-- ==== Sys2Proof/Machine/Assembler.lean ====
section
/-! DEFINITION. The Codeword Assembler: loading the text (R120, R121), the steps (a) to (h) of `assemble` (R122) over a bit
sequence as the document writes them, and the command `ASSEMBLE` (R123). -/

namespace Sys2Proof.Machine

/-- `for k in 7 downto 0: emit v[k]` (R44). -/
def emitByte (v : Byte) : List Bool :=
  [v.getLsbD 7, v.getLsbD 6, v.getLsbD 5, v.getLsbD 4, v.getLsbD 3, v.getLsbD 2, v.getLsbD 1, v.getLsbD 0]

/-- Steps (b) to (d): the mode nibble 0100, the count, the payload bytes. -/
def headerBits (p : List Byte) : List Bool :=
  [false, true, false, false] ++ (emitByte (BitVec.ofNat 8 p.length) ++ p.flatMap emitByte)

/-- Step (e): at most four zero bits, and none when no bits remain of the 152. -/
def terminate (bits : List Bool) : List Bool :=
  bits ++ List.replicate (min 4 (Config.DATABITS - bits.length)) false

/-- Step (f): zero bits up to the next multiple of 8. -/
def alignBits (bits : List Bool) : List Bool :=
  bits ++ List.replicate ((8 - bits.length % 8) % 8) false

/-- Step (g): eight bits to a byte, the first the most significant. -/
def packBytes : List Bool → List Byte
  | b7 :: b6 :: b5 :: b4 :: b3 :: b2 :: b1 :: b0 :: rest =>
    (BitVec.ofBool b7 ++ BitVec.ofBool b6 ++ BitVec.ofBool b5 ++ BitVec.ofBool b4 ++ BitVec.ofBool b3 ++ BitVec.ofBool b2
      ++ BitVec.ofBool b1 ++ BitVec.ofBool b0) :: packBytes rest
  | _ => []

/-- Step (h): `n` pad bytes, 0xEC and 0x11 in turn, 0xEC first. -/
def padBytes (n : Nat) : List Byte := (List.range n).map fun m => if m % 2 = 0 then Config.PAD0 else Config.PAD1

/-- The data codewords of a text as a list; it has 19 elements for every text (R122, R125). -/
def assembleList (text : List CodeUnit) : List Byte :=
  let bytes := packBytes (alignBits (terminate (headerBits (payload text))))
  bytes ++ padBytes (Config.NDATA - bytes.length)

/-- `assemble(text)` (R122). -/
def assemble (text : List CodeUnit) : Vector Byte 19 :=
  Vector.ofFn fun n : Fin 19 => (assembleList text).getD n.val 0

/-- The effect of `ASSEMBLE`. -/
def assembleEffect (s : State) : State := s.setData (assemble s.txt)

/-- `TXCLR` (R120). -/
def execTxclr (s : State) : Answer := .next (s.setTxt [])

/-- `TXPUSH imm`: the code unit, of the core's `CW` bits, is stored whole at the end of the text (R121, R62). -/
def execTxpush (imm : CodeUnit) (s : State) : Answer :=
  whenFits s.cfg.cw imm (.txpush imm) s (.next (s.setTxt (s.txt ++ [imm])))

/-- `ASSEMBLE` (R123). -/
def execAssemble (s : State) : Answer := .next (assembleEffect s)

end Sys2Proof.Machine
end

===============

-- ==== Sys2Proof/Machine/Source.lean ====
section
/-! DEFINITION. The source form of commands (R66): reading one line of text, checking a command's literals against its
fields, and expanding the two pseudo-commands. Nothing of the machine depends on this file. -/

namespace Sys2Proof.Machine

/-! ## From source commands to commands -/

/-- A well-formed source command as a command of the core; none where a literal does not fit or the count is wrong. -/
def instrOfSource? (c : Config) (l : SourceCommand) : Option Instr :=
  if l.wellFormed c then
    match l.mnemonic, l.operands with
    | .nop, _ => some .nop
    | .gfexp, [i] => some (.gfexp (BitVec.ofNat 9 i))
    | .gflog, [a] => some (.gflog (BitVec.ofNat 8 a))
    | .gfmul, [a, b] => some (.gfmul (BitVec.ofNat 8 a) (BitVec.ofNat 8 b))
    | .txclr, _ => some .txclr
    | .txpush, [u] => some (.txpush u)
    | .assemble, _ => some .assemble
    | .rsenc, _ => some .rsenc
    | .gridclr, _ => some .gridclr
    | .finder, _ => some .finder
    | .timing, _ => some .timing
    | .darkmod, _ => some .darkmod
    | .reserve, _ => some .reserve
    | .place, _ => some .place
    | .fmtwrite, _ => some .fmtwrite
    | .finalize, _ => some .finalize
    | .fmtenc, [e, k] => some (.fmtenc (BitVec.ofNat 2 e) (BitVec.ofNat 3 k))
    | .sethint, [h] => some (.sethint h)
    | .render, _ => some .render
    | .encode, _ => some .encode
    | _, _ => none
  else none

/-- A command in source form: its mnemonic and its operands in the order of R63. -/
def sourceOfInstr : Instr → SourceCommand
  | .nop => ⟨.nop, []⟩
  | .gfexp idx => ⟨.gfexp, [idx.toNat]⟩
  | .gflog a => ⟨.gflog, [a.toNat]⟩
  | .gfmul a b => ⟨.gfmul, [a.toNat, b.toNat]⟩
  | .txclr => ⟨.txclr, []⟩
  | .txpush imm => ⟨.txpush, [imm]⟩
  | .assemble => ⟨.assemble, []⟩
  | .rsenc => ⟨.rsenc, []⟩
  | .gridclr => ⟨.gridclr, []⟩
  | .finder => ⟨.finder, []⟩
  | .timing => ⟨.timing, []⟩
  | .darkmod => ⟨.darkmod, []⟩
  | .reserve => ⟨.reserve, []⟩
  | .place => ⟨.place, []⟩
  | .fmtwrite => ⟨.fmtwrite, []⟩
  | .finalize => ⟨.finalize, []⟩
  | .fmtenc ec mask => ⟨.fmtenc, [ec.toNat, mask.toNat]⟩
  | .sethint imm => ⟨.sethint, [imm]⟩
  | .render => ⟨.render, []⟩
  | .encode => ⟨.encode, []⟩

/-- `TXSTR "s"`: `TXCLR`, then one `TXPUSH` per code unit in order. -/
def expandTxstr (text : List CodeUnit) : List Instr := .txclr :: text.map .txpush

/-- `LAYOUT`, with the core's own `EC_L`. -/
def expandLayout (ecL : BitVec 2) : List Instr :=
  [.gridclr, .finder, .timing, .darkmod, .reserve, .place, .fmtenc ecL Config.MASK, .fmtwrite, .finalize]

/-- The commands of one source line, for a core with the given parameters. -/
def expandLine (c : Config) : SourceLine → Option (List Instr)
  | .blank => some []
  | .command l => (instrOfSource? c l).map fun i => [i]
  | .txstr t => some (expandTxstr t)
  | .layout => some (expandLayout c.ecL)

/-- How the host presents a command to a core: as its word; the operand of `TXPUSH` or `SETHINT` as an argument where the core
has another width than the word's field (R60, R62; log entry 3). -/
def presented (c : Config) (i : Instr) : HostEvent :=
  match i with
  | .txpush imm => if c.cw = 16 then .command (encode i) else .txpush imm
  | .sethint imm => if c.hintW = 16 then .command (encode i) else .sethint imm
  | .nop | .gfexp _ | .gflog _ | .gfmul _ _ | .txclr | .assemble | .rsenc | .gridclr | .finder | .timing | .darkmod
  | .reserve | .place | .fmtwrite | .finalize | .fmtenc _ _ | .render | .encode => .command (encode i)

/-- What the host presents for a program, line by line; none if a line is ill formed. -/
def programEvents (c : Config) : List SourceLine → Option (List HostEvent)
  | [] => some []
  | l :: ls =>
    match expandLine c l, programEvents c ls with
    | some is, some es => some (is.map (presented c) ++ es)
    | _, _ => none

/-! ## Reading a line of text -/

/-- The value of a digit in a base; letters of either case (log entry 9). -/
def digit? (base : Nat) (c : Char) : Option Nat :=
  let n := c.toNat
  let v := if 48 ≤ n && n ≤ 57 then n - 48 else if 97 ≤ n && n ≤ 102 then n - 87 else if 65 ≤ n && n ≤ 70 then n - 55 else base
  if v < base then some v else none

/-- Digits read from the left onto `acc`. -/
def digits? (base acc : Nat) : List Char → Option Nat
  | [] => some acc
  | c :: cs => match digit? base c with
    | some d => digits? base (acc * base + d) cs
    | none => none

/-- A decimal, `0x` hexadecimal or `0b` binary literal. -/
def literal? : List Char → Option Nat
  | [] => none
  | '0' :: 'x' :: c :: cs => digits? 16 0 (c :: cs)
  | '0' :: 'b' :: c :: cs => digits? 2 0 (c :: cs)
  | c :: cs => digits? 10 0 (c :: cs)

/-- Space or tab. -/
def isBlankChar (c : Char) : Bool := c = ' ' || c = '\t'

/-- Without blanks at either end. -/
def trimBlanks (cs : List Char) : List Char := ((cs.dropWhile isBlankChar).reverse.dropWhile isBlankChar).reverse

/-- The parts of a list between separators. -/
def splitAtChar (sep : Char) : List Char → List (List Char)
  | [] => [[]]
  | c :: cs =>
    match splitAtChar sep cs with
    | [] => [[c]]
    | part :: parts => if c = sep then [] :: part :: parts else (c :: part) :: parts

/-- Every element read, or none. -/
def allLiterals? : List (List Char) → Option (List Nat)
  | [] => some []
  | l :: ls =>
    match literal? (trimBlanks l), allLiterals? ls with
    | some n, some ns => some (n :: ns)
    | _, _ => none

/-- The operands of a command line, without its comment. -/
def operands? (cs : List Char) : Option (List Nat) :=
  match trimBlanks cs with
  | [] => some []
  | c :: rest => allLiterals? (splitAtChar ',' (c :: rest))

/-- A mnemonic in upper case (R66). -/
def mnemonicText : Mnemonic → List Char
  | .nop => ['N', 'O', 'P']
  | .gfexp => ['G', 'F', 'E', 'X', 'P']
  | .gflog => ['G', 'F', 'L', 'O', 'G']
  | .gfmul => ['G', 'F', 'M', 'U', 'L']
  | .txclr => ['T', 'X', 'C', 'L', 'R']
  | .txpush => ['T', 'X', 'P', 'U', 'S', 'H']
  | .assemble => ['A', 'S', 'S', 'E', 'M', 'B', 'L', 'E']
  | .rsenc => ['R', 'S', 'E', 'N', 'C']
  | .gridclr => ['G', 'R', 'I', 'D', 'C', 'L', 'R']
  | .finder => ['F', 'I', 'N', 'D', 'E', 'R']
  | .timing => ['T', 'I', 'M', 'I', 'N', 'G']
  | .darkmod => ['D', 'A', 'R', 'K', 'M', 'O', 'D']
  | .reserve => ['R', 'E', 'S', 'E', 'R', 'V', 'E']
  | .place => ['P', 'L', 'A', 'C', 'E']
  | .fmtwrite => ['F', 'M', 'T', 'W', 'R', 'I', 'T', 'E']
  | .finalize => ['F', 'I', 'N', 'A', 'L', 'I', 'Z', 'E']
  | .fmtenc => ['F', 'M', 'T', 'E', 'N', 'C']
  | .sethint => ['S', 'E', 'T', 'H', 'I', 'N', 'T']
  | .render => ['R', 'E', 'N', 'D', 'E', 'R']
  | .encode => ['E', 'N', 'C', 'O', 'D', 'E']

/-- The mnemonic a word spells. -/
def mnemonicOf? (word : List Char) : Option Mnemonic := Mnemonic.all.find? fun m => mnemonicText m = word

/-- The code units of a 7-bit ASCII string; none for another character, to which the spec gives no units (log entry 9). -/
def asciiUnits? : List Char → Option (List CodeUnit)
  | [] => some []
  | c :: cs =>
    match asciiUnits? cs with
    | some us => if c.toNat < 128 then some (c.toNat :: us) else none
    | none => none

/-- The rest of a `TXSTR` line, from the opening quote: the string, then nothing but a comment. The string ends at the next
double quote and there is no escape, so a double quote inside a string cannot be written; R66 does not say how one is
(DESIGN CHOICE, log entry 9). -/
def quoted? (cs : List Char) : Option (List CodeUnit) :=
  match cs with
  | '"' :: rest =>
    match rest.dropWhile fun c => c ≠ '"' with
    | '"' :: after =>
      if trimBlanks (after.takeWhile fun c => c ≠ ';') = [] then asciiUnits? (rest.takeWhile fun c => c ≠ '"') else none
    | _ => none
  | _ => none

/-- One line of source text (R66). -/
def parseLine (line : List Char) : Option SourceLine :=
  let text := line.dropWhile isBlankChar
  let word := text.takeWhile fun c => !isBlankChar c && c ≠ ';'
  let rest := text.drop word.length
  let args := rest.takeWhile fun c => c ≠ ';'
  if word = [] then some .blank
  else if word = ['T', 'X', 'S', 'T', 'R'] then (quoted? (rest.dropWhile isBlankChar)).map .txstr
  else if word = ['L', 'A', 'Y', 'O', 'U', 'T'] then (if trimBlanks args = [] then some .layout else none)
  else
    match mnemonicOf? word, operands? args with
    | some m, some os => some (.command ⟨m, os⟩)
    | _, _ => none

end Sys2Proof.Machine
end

===============

■ Exercise details:
Lines from the entries that contain the string "rsenc" must be found and copied.

■ Output of the task:
    | .rsenc, _ => some .rsenc
  | .rsenc => ⟨.rsenc, []⟩
  | .nop | .gfexp _ | .gflog _ | .gfmul _ _ | .txclr | .assemble | .rsenc | .gridclr | .finder | .timing | .darkmod
  | .rsenc => ['R', 'S', 'E', 'N', 'C']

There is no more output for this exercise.